-- ==== Sys2Proof/Machine/Scalers.lean ====
section
/-! DEFINITION. SC, the value scalers (41_scalers.md). -/

namespace Sys2Proof.Machine

/-- The loop of `UP`: the repeat value is merged in and shifted down until nothing is left of it. The
first argument bounds the turns; every turn shifts by at least one bit, so the width of the result is
enough. -/
def upLoop : Nat → Nat → Nat → Nat → Nat
  | 0, r, _, _ => r
  | fuel + 1, r, rv, rb => if rv = 0 then r else upLoop fuel (r ||| rv) (rv >>> rb) rb

/-- `UP(v, S, D)` (R170), for a natural `v < 2^S`. -/
def up (v S D : Nat) : Nat :=
  let sh := D - S
  let r := v <<< sh
  if v ≤ 2 ^ (S - 1) then r
  else
    let rb := S - 1
    let rv := v % 2 ^ (S - 1)
    let rv := if rb < sh then rv <<< (sh - rb) else rv >>> (rb - sh)
    upLoop D r rv rb

/-- `DN(w, D, S)` (R171). -/
def dn (w D S : Nat) : Nat := w >>> (D - S)

/-- `SC.UP7_16` (R172). -/
def execScUp7To16 (v : BitVec 7) (s : State) : Step :=
  answer .sc (.ok (.bits16 (BitVec.ofNat 16 (up v.toNat 7 16)))) s

/-- `SC.UP7_32` (R173). -/
def execScUp7To32 (v : BitVec 7) (s : State) : Step :=
  answer .sc (.ok (.bits32 (BitVec.ofNat 32 (up v.toNat 7 32)))) s

/-- `SC.UP14_16` (R174). -/
def execScUp14To16 (v : BitVec 14) (s : State) : Step :=
  answer .sc (.ok (.bits16 (BitVec.ofNat 16 (up v.toNat 14 16)))) s

/-- `SC.UP14_32` (R175). -/
def execScUp14To32 (v : BitVec 14) (s : State) : Step :=
  answer .sc (.ok (.bits32 (BitVec.ofNat 32 (up v.toNat 14 32)))) s

/-- `SC.DN16_7` (R176). -/
def execScDn16To7 (v : BitVec 16) (s : State) : Step :=
  answer .sc (.ok (.bits7 (BitVec.ofNat 7 (dn v.toNat 16 7)))) s

/-- `SC.DN32_7` (R177). -/
def execScDn32To7 (v : BitVec 32) (s : State) : Step :=
  answer .sc (.ok (.bits7 (BitVec.ofNat 7 (dn v.toNat 32 7)))) s

/-- `SC.DN16_14` (R178). -/
def execScDn16To14 (v : BitVec 16) (s : State) : Step :=
  answer .sc (.ok (.bits14 (BitVec.ofNat 14 (dn v.toNat 16 14)))) s

/-- `SC.DN32_14` (R179). -/
def execScDn32To14 (v : BitVec 32) (s : State) : Step :=
  answer .sc (.ok (.bits14 (BitVec.ofNat 14 (dn v.toNat 32 14)))) s

end Sys2Proof.Machine
end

===

> _What to work on_: The answer must consist of every line in the records above that contains the word "State".

> _Answer box_:
def execScUp7To16 (v : BitVec 7) (s : State) : Step :=
def execScUp7To32 (v : BitVec 7) (s : State) : Step :=
def execScUp14To16 (v : BitVec 14) (s : State) : Step :=
def execScUp14To32 (v : BitVec 14) (s : State) : Step :=
def execScDn16To7 (v : BitVec 16) (s : State) : Step :=
def execScDn32To7 (v : BitVec 32) (s : State) : Step :=
def execScDn16To14 (v : BitVec 16) (s : State) : Step :=
def execScDn32To14 (v : BitVec 32) (s : State) : Step :=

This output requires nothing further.